Using OLD and NEW with MERGE
MERGE
operations can perform INSERT
, UPDATE
, or DELETE
actions depending on whether rows match. The OLD
and NEW
behavior varies by the action taken:
CREATE TABLE inventory_updates (
product_name VARCHAR(100),
new_stock INTEGER,
price_adjustment DECIMAL(10, 2)
);
INSERT INTO inventory_updates VALUES
('Laptop', 40, -50.00),
('Mouse', NULL, 5.00),
('Tablet', 80, 399.99);
CREATE TABLE
INSERT 0 3
Now perform a MERGE
that updates existing products and inserts new ones:
MERGE INTO products p
USING inventory_updates u ON p.name = u.product_name
WHEN MATCHED THEN
UPDATE SET
stock_quantity = COALESCE(u.new_stock, p.stock_quantity),
price = p.price + COALESCE(u.price_adjustment, 0)
WHEN NOT MATCHED THEN
INSERT (name, price, stock_quantity)
VALUES (u.product_name, u.price_adjustment, u.new_stock)
RETURNING
p.name,
OLD.stock_quantity AS old_stock,
NEW.stock_quantity AS new_stock,
OLD.price AS old_price,
NEW.price AS new_price,
CASE
WHEN OLD IS NULL THEN 'INSERT'
ELSE 'UPDATE'
END AS action_taken;
name | old_stock | new_stock | old_price | new_price | action_taken
--------+-----------+-----------+-----------+-----------+--------------
Laptop | | 40 | | -50.00 | INSERT
Mouse | | | | 5.00 | INSERT
Tablet | | 80 | | 399.99 | INSERT
(3 rows)
MERGE 3
The MERGE
operation updated the Laptop and Mouse (reducing stock and adjusting prices) while inserting the Tablet as a new product. OLD
and NEW
clearly show which rows were modified versus inserted.
Final thoughts
PostgreSQL 18's OLD
and NEW
support in RETURNING
clauses eliminates a long-standing pain point for developers building applications that track changes. What previously required triggers, separate queries, or application-level logic can now be accomplished in single, atomic database operations.

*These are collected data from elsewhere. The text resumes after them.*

theorem test_reply_codes :
    [Reply.ok, .fatal ⟨.decodeFault, 0, 0⟩, .fatal ⟨.boundsFault, 0, 0⟩, .loadRangeError, .inputValidationError].map
      Reply.code = [0, 1, 2, 3, 4] := by decide

/-! ### Witnesses: for each statement with hypotheses, a state and operands that meet them all together, at the ends of
their ranges where the statement has several clauses. -/

/-- A core that has just halted at 0xFFE on the word 0x00E0 (95_test_vectors.md 2.7). -/
def halted : State := (pcAt 0xFFE).takeFault .boundsFault 0xFFE 0x00E0

/-- A running core with the program counter at 0xFFD, the highest value (after its own advance) at which a taken skip stays
in memory, and one register set. -/
def skipper (x : RegIdx) (b : Byte) : State := (pcAt 0xFFD).setReg x b

theorem witness_EncodeRecoversTheWord : decode 0x8AB4#16 = .ok (.addReg 0xA 0xB) := by decide

theorem witness_DecodeAgreesWithTheOpcodeMap :
    (1, 0xF00F#16, 0x0000#16) ∈ opcodeMap ∧ (34, 0xF0FF#16, 0xF065#16) ∈ opcodeMap := by decide

theorem witness_StepRunsTheDecodedInstruction :
    let s := (pcAt 0xFFD).withFetchWord 16 0x6001
    s.Running ∧ s.CanAdvance ∧
      decodeBytes [s.readByte s.pc.toNat, s.readByte (s.pc.toNat + 1)] = .ok (.ldImm 0 1, []) :=
  ⟨rfl, by show _ < _; decide, by decide⟩

theorem witness_UnrecognizedWordIsNoOperation :
    let s := (pcAt 0xFFD).withFetchWord 16 0x8008
    s.Running ∧ s.CanAdvance ∧ wellFormedWord s.fetchWord = false :=
  ⟨rfl, by show _ < _; decide, by decide⟩

theorem witness_AdvancePastMemoryFaults :
    (pcAt 0xFFE).Running ∧ ¬ (pcAt 0xFFE).CanAdvance ∧ ¬ (pcAt 0xFFF).CanAdvance :=
  ⟨rfl, by show ¬ _ < _; decide, by show ¬ _ < _; decide⟩

theorem witness_StrictDecodeFaultComesFirst :
    let s := (pcAt 0xFFE).withFetchWord 16 0xF0FF
    s.Running ∧ wellFormedWord s.fetchWord = false :=
  ⟨rfl, by decide⟩

theorem witness_HaltedCoreReturnsItsFault : halted.fault = some ⟨.boundsFault, 0xFFE, 0x00E0⟩ := rfl

theorem witness_CanonicalStepNeverDecodeFaults :
    (pcAt 0xFFE).Running ∧ ∃ t f, step (pcAt 0xFFE) = .next t ∧ t.fault = some f :=
  ⟨rfl, (pcAt 0xFFE).takeFault .boundsFault 0xFFE 0x0000, ⟨.boundsFault, 0xFFE, 0x0000⟩, rfl, rfl⟩

/-- A fault at decode, one at the advance, and one of a skip. -/
theorem witness_FaultsArePrecise :
    (let s := (pcAt 0x200).withFetchWord 16 0x8008
     nextHas (cycle Config.strict s) (fun t => t.fault == some ⟨.decodeFault, 0x200, 0x8008⟩) = true) ∧
    nextHas (cycle Config.canonical (pcAt 0xFFE)) (fun t => t.fault == some ⟨.boundsFault, 0xFFE, 0x0000⟩) = true ∧
    (let s := (pcAt 0xFFC).withFetchWord 16 0x3000
     nextHas (cycle Config.canonical s) (fun t => t.fault == some ⟨.boundsFault, 0xFFC, 0x3000⟩) = true) ∧
    (pcAt 0xFFC).Running :=
  ⟨by decide, by decide, by decide, rfl⟩

theorem witness_NoFaultAwayFromTheEndOfMemory :
    let s := (pcAt 0xFFB).withFetchWord 16 0x3000
    s.Running ∧ s.pc.toNat + 4 < Config.memSize ∧ nextHas (step s) (fun t => t.pc == 0xFFF) = true :=
  ⟨rfl, by decide, by decide⟩

theorem witness_EveryRunningCycleCompletes : State.reset.Running := rfl

/-- The invariant at creation, and a step from there. -/
theorem witness_StepKeepsTheInvariant :
    State.reset.Inv ∧ nextHas (step State.reset) (fun t => t.pc == 0x202) = true :=
  ⟨⟨by decide, fun _ h => absurd h List.not_mem_nil, by decide, fun _ h => by simp [State.reset] at h⟩, by decide⟩

theorem witness_TransactionsKeepTheInvariant : State.reset.Inv := witness_StepKeepsTheInvariant.1

theorem witness_InstructionsWriteOnlyTheirParts :
    nextHas (exec (.addReg 1 2) State.reset) (fun t => t.reg vf == 0) = true := by decide

theorem witness_TimersChangeOnlyByTheirWriters :
    let tr := transact Config.canonical .emulateCycle
    (tr ((State.reset.setReg 4 1).withFetchWord 16 0xF415)).1.dt ≠ 0 ∧
      (tr ((State.reset.setReg 4 1).withFetchWord 16 0xF418)).1.st ≠ 0 ∧
      (transact Config.canonical .decrementTimers (State.reset.setDt 1)).1.dt ≠ 1 ∧
      (transact Config.canonical .decrementTimers (State.reset.setSt 1)).1.st ≠ 1 := by decide

theorem witness_FramebufferChangesOnlyByClearAndDraw :
    let tr := transact Config.canonical .emulateCycle
    (tr ((lit 63 31 State.reset).withFetchWord 16 0x00E0)).1.pixel 63 31 ≠ true ∧
      (tr ((State.reset.writeByte 0 0x80).withFetchWord 16 0xD011)).1.pixel 0 0 ≠ false := by decide

theorem witness_MemoryChangesOnlyByItsWriters :
    let tr := transact Config.canonical .emulateCycle
    (tr (((State.reset.setReg 1 255).setI 0xFFF).withFetchWord 16 0xF133)).1.readByte 0xFFF ≠ 0 ∧
      (tr (((State.reset.setReg 0 9).setI 0xFFF).withFetchWord 16 0xF055)).1.readByte 0xFFF ≠ 0 ∧
      (transact Config.canonical (.load [7] (.integer 4095)) State.reset).1.readByte 0xFFF ≠ 0 := by decide

theorem witness_StackAndKeysChangeOnlyByTheirWriters :
    let tr := transact Config.canonical .emulateCycle
    (tr (State.reset.withFetchWord 16 0x2300)).1.stack ≠ [] ∧
      (tr ((State.reset.push 0x300).withFetchWord 16 0x00EE)).1.stack ≠ [0x300] ∧
      (transact Config.canonical (.setKeyPressed 15) State.reset).1.keys ≠ 0 ∧
      (transact Config.canonical (.setKeyReleased 0) (State.reset.setKeys 1)).1.keys ≠ 1 := by decide

theorem witness_CallPushesAndReturnPops :
    ((State.reset.push 0x202).push 0x400).stack = [0x202] ++ [0x400] ∧ State.reset.stack = [] := by decide

theorem witness_CallThenReturnRestores :
    ∃ t u, exec (.call 0x300) (pcAt 0x202) = .next t ∧ exec (.ret 0x0E) (t.setPc 0x302) = .next u :=
  ⟨_, _, rfl, rfl⟩

/-- The highest program counter at which a taken skip stays in memory, with the condition of each compare met and not
met. -/
theorem witness_CompareSkipsSkipOnTheirCondition :
    (skipper 1 7).CanAdvance ∧ (skipper 1 7).reg 1 = 7 ∧ (skipper 1 7).reg 1 ≠ 8 ∧
      (skipper 1 7).reg 1 = (skipper 1 7).reg 1 ∧ (skipper 1 7).reg 1 ≠ (skipper 1 7).reg 2 :=
  ⟨by show _ < _; decide, by decide, by decide, rfl, by decide⟩

/-- Key 15, the last one, pressed and not pressed; and 16, which is no key. -/
theorem witness_KeySkipsTestTheKeypad :
    ((skipper 1 15).setKeys 0x8000).CanAdvance ∧ ((skipper 1 15).setKeys 0x8000).pressed 15 = true ∧
      (skipper 1 15).pressed 15 = false ∧ ((skipper 1 16).setKeys 0xFFFF).pressed 16 = false :=
  ⟨by show _ < _; decide, by decide, by decide, by decide⟩

theorem witness_UntakenSkipsChangeNothing :
    (skipper 1 7).reg 1 ≠ 8 ∧ (skipper 1 7).reg 1 = 7 ∧ (skipper 1 7).reg 1 ≠ (skipper 1 7).reg 2 ∧
      (skipper 1 7).reg 1 = (skipper 1 7).reg 1 ∧ (skipper 1 0).pressed ((skipper 1 0).reg 1) = false ∧
      ((skipper 1 0).setKeys 1).pressed (((skipper 1 0).setKeys 1).reg 1) = true := by decide

/-- Each of the six skips taken, with the program counter advanced to 0xFFE. -/
theorem witness_TakenSkipPastMemoryFaults :
    let s := ((pcAt 0xFFE).setReg 1 0).setKeys 1
    let u := (pcAt 0xFFE).setReg 1 1
    ¬ s.CanAdvance ∧ ¬ u.CanAdvance ∧ s.reg 1 = 0 ∧ s.reg 1 ≠ 1 ∧ s.reg 1 = s.reg 2 ∧ u.reg 1 ≠ u.reg 2 ∧
      s.pressed (s.reg 1) = true ∧ u.pressed (u.reg 1) = false :=
  ⟨by show ¬ _ < _; decide, by show ¬ _ < _; decide, by decide, by decide, by decide, by decide, by decide, by decide⟩

/-- A destination that is not VF, for the clauses that need one; and one that is. -/
theorem witness_AddWithCarry :
    (14#4 ≠ vf ∧ nextHas (exec (.addReg 14 2) ((State.reset.setReg 14 0xFF).setReg 2 1)) (fun t => t.reg vf == 1) = true) ∧
      nextHas (exec (.addReg vf 2) (State.reset.setReg vf 0xFF)) (fun t => t.reg vf == 0) = true := by decide

theorem witness_SubtractWithBorrow :
    14#4 ≠ vf ∧ nextHas (exec (.sub 14 2) ((State.reset.setReg 14 5).setReg 2 5)) (fun t => t.reg vf == 1) = true ∧
      nextHas (exec (.subn 14 2) ((State.reset.setReg 14 6).setReg 2 5)) (fun t => t.reg vf == 0) = true := by decide

theorem witness_ShiftsOfVxOnly :
    14#4 ≠ vf ∧ nextHas (exec (.shr 14 2) (State.reset.setReg 14 1)) (fun t => t.reg vf == 1) = true ∧
      nextHas (exec (.shl 14 2) (State.reset.setReg 14 0x80)) (fun t => t.reg vf == 1) = true := by decide

theorem witness_RandomByteIsMasked : (0x0F#8).getLsbD 4 = false ∧ (0x0F#8).getLsbD 7 = false := by decide

/-- The clauses at their boundaries: all three digits fit at 0xFFD, two at 0xFFE, one at 0xFFF. -/
theorem witness_DecimalDigitsAreStored :
    (State.reset.setI 0xFFD).mem.wf = true ∧ (State.reset.setI 0xFFD).effAddr 2 < Config.memSize ∧
      (State.reset.setI 0xFFE).effAddr 1 < Config.memSize ∧ ¬ (State.reset.setI 0xFFE).effAddr 2 < Config.memSize ∧
      ¬ (State.reset.setI 0xFFF).effAddr 1 < Config.memSize := by decide

theorem witness_DumpStoresTheRegisters :
    (State.reset.setI 0xFF0).mem.wf = true ∧ (15#4).toNat ≤ (15#4).toNat ∧
      (State.reset.setI 0xFF0).effAddr (15#4).toNat < Config.memSize ∧
      ¬ (State.reset.setI 0xFF1).effAddr (15#4).toNat < Config.memSize := by decide

theorem witness_LoadReadsTheRegisters :
    (0#4).toNat ≤ (0#4).toNat ∧ (State.reset.setI 0xFFF).effAddr (0#4).toNat < Config.memSize ∧
      (15#4).toNat ≤ (15#4).toNat ∧ (State.reset.setI 0xFF0).effAddr (15#4).toNat < Config.memSize := by decide

theorem witness_ByteWritesAreReadBack :
    Memory.wf [(0, 1), (4095, 2)] = true ∧ 4095 < 4096 ∧ 4095 ≠ 4096 ∧ 4096 ≤ 4096 := by decide

theorem witness_CanonicalMemoriesThatReadAlikeAreEqual :
    let m := Memory.insert [(0, 1)] 4095 2
    let m' := Memory.insert [(4095, 2)] 0 1
    m.wf = true ∧ m'.wf = true ∧ ∀ a, a < 4096 → m.read a = m'.read a :=
  ⟨by decide, by decide, fun _ _ => rfl⟩

/-- A pixel that goes from on to off, and a drawing in which none does. -/
theorem witness_DrawFlagsACollision :
    (let s := lit 63 31 (((State.reset.setReg 0 63).setReg 1 31).writeByte 0 0x80)
     s.pixel 63 31 = true ∧ nextHas (exec (.drw 0 1 1) s) (fun t => !t.pixel 63 31 && t.reg vf == 1) = true) ∧
    nextHas (exec (.drw 0 1 1) (lit 5 5 State.reset)) (fun t => t.pixel 5 5 && pixelsOn t == 1 && t.reg vf == 0) = true := by
  decide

This tutorial covered the fundamentals and common patterns, but the flexibility of OLD
and NEW
enables many more creative solutions. Experiment with these features in your applications to discover new ways to simplify data modification workflows.
For more comprehensive information about RETURNING
clauses and data-modifying statements, consult the official PostgreSQL documentation and explore how other PostgreSQL 18 features complement this capability.
Thanks for reading, and happy querying!